In Region 3 if V >> V then the CB will be valued as a deep in-the-money call option on the ‘conversion value’ of the equity of the firm - the equity option component of the CB will completely dominate the straight bond component in value terms. In this region, the (non-callable) convertible security behaves as an equity security – any increase in the share price will be reflected in a proportionate increase in the value of the CB.

Finally, CBs are ‘callable’ at the discretion of the issuing firm – on the basis that it is desirable for the firm to retain the flexibility to re-finance its long-term debt should interest rates fall and / or the firm’s credit-worthiness improve at some stage in the future. However, the option to ‘call’ the debt is typically limited to a limited number of pre-determined fixed dates between issue and maturity and to pre-determined prices (collectively, the Call Price Schedule as defined in the CB Prospectus). For example, in Figure 5 the CB is callable on the first call date at a premium to face value (i.e. at K > F). This provision limits (or ‘caps’) the extent to which the CB (debt)holder could further gain from an increase in the market price of the firm’s equity above the corresponding firm value level V. For this reason, the value of a callable convertible bond at any time (CCB_t ) is less than that of the equivalent non-callable convertible (CB_t ).

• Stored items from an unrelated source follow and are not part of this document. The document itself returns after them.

/-- END_OF_TRANSMISSION: the frame in transmission leaves its port; a reply's exchange ends and the window of a transfer that goes on runs for 2 s; the reply
window of a turn or fetch that is to begin runs from the end of the last POLL, MODE or FETCH of its port (log 33), and the end of any other frame moves the queue
alone. The end of a reply that is of no exchange moves its queue alone (log 34), and with
nothing to transmit the event has no occasion (log 2).
START_BYTE and DISCARDED_FRAME move the receiver alone (R185); a start byte notes whether a reply window is open (R136, R150), that of a node from the beginning of its
turn on (log 7). A discard without a fault of the frame has no occasion (log 2). -/
def Obligations.FramingEventsMoveReceiversAndWindows : Prop :=
  (∀ s : State, s.boundary = none →
    (∀ p, s.txOf p = [] → exec (.endOfTransmission p) s = .next s)
    ∧ (∀ r later, s.txOf .service = .reply r :: later → r.ofExchange = true →
        exec (.endOfTransmission .service) s = .next { setTx .service later s with
          slc := { s.slc with exchange := false, windowMs := if s.slc.transfer.isSome then some 2000 else s.slc.windowMs } })
    ∧ (∀ r later, s.txOf .service = .reply r :: later → r.ofExchange = false →
        exec (.endOfTransmission .service) s = .next (setTx .service later s))
    ∧ (∀ f later, s.txOf .till = f :: later → exec (.endOfTransmission .till) s = .next (setTx .till later s))
    ∧ (∀ i f later, s.txOf (.segment i) = f :: later →
        let opens (x : Frame) : Prop := (∃ a, x = .poll a) ∨ ∃ a m, x = .mode a m
        (∀ tr, opens f → (∀ x ∈ later, ¬ opens x) → s.lscs[i].turn = some tr → tr.window = .toBegin → exec (.endOfTransmission (.segment i)) s =
          .next (putLsc i { s.lscs[i] with turn := some { tr with window := .running } } (setTx (.segment i) later s)))
        ∧ (¬ opens f ∨ (∃ x ∈ later, opens x) ∨ (∀ tr, s.lscs[i].turn = some tr → tr.window ≠ .toBegin) →
          exec (.endOfTransmission (.segment i)) s = .next (setTx (.segment i) later s)))
    ∧ ∀ g f later, s.txOf (.station g) = f :: later →
        (f = .fetch → .fetch ∉ later → s.pru.stations[g].fetch = .waiting .toBegin → exec (.endOfTransmission (.station g)) s =
          .next (putStation g { s.pru.stations[g] with fetch := .waiting .running } (setTx (.station g) later s)))
        ∧ (f ≠ .fetch ∨ .fetch ∈ later ∨ s.pru.stations[g].fetch ≠ .waiting .toBegin →
          exec (.endOfTransmission (.station g)) s = .next (setTx (.station g) later s)))
  ∧ (∀ s : State, s.boundary = none →
    (∀ p, s.rxOf p = .hunting → exec (.startByte p) s = .next (setRx p (.collecting (s.windowOpen p) [0xB5]) s))
    ∧ (∀ p w bytes, s.rxOf p = .collecting w bytes → exec (.startByte p) s = .next s)
    ∧ (∀ i, s.windowOpen (.segment i) = true ↔ ∃ tr, s.lscs[i].turn = some tr ∧ tr.window ≠ .over)
    ∧ (∀ g, s.windowOpen (.station g) = true ↔ s.pru.stations[g].fetch = .waiting .running)
    ∧ (∀ p why, why.fits p = false → exec (.discardedFrame p why) s = .next s)
    ∧ (∀ p l, Discard.fits p (.badLength l) = true ↔ l.toNat < 2 ∨ 1024 < l.toNat) ∧ (∀ p, Discard.fits p .gap = true)
    ∧ (∀ p frame, Discard.fits p (.badCrc frame) = true ↔ frame.head? = some 0xB5 ∧ 2 ≤ leNat (slice frame 1 2) ∧ leNat (slice frame 1 2) ≤ 1024
        ∧ frame.length = leNat (slice frame 1 2) + 5 ∧ leNat (frame.drop (frame.length - 2)) ≠ (crc16 (slice frame 1 (frame.length - 3))).toNat)
    ∧ (∀ why, (Discard.fits .service why = true → exec (.discardedFrame .service why) s = .next (heard .service s))
        ∧ (Discard.fits .till why = true → exec (.discardedFrame .till why) s = .next (heard .till s)))
    ∧ (∀ i why, Discard.fits (.segment i) why = true → (∀ tr, s.lscs[i].turn = some tr → tr.window ≠ .over) →
        exec (.discardedFrame (.segment i) why) s = .next (heard (.segment i) s))
    ∧ ∀ g why, Discard.fits (.station g) why = true → s.pru.stations[g].fetch ≠ .waiting .over → exec (.discardedFrame (.station g) why) s = .next (heard (.station g) s))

From the perspective of a financial engineer,
CB_t = straight value + value of call option on stock
CCB_t = straight value + value of call option on stock – value of call option on bond.
A final point to consider in relation to the valuation of callable convertible debt is that the call feature is usually used by the firm to force conversion upon the convertible holder.

Summary
Equity price risk, interest rate risk, credit risk and re-financing risk are all ‘factors’ which influence the valuation (and hence the hedging) of an investment in a convertible debt security. Only the first two however might be properly considered as market (or traded) risk factors, although the expansion of the credit derivatives industry clearly provides the opportunity to hedge selected credit risk exposures. In a subsequent article we will overview a number of recursive valuation methods which can account for the aforementioned risk factors and contract provisions to give a robust estimate of convertible value. In the same article we will describe how CBs might be traded and risk-managed in practice to implement a convertible arbitrage trading strategy.
Figure 5 : Payoff profile of a 'callable' convertible bond (CCB)

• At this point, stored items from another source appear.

-- ==== Sys2Proof/Laws/Boundary.lean ====
section
/-! SUPPORT. The work of a boundary: the fields that each stage leaves as they were, and that `settle` brings a boundary to its end. -/
namespace Sys2Proof.Machine

/-- A money record with a free slot is taken in (R173). -/
theorem offerMoney_admitted {s : State} (h : 1 ≤ s.jnl.freeSlots) (r : Record) : offerMoney r s = (some s.jnl.next, takeIn r s) := by
  unfold offerMoney; rw [if_pos h]

/-- A money record with no free slot is refused (R173, R175). -/
theorem offerMoney_refused {s : State} (h : ¬ 1 ≤ s.jnl.freeSlots) (r : Record) :
    offerMoney r s = (none, raise .journalFull (subj r.kind.code) {} s) := by
  unfold offerMoney; rw [if_neg h]

/-! ### takeZoneShift -/

@[simp] theorem takeZoneShift_slc (s : State) : (takeZoneShift s).slc = s.slc := by
  unfold takeZoneShift; split <;> simp
@[simp] theorem takeZoneShift_crg (s : State) : (takeZoneShift s).crg = s.crg := by
  unfold takeZoneShift; split <;> simp
@[simp] theorem takeZoneShift_persons (s : State) : (takeZoneShift s).persons = s.persons := by
  unfold takeZoneShift; split <;> simp
@[simp] theorem takeZoneShift_chu (s : State) : (takeZoneShift s).chu = s.chu := by
  unfold takeZoneShift; split <;> simp
@[simp] theorem takeZoneShift_fst (s : State) : (takeZoneShift s).fst = s.fst := by
  unfold takeZoneShift; split <;> simp
@[simp] theorem takeZoneShift_cau (s : State) : (takeZoneShift s).cau = s.cau := by
  unfold takeZoneShift; split <;> simp
@[simp] theorem takeZoneShift_lscs (s : State) : (takeZoneShift s).lscs = s.lscs := by
  unfold takeZoneShift; split <;> simp
@[simp] theorem takeZoneShift_pru (s : State) : (takeZoneShift s).pru = s.pru := by
  unfold takeZoneShift; split <;> simp
@[simp] theorem takeZoneShift_ports (s : State) : (takeZoneShift s).ports = s.ports := by
  unfold takeZoneShift; split <;> simp
@[simp] theorem takeZoneShift_boundary (s : State) : (takeZoneShift s).boundary = s.boundary := by
  unfold takeZoneShift; split <;> simp
@[simp] theorem takeZoneShift_free (s : State) : (takeZoneShift s).free = s.free := by
  unfold takeZoneShift; split <;> simp
@[simp] theorem takeZoneShift_lines (s : State) : (takeZoneShift s).lines = s.lines := by
  unfold takeZoneShift; split <;> simp
@[simp] theorem takeZoneShift_pending (s : State) : (takeZoneShift s).pending = s.pending := by
  unfold takeZoneShift; split <;> simp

1 The “conversion price” is calculated as the issue price of the convertible debt divided by the conversion ratio – the numbers of shares of common stock received‘ in exchange for a par-value ‘unit’ of convertible debt on conversion. The “premium” is defined as the positive difference between the conversion price and the prevailing share price at the time of issue.

2 Should the price of the common stock decline significantly (but as long as firm remains solvent and able to continue to service its debt), the price of the convertible bond will not fall below that of the straight bond “component”. Viewing the convertible as a “hybrid” security with a part straight bond and part warrant or equity-option structure, the value of the (deep OTM) equity-option component tends to zero under such a market outturn. These effects are illustrated in Fig. 4 following.

3 Low interest - since lower coupon income will be tolerated by investors because of the embedded equity option feature.

4 Hedge fund or “alternative investment” trading currently accounts for more than 70% of convertible trading volume in London and New York. Source : Financial Times, Weekly Review of the Investment Industry, April 11, 2005.

5 In terms of the underlying share price, V is reached when the prevailing share price equals the “conversion price” as defined in the CB prospectus at the time of issue.

6 Low interest - since lower coupon income will be tolerated by investors because of the embedded equity option feature.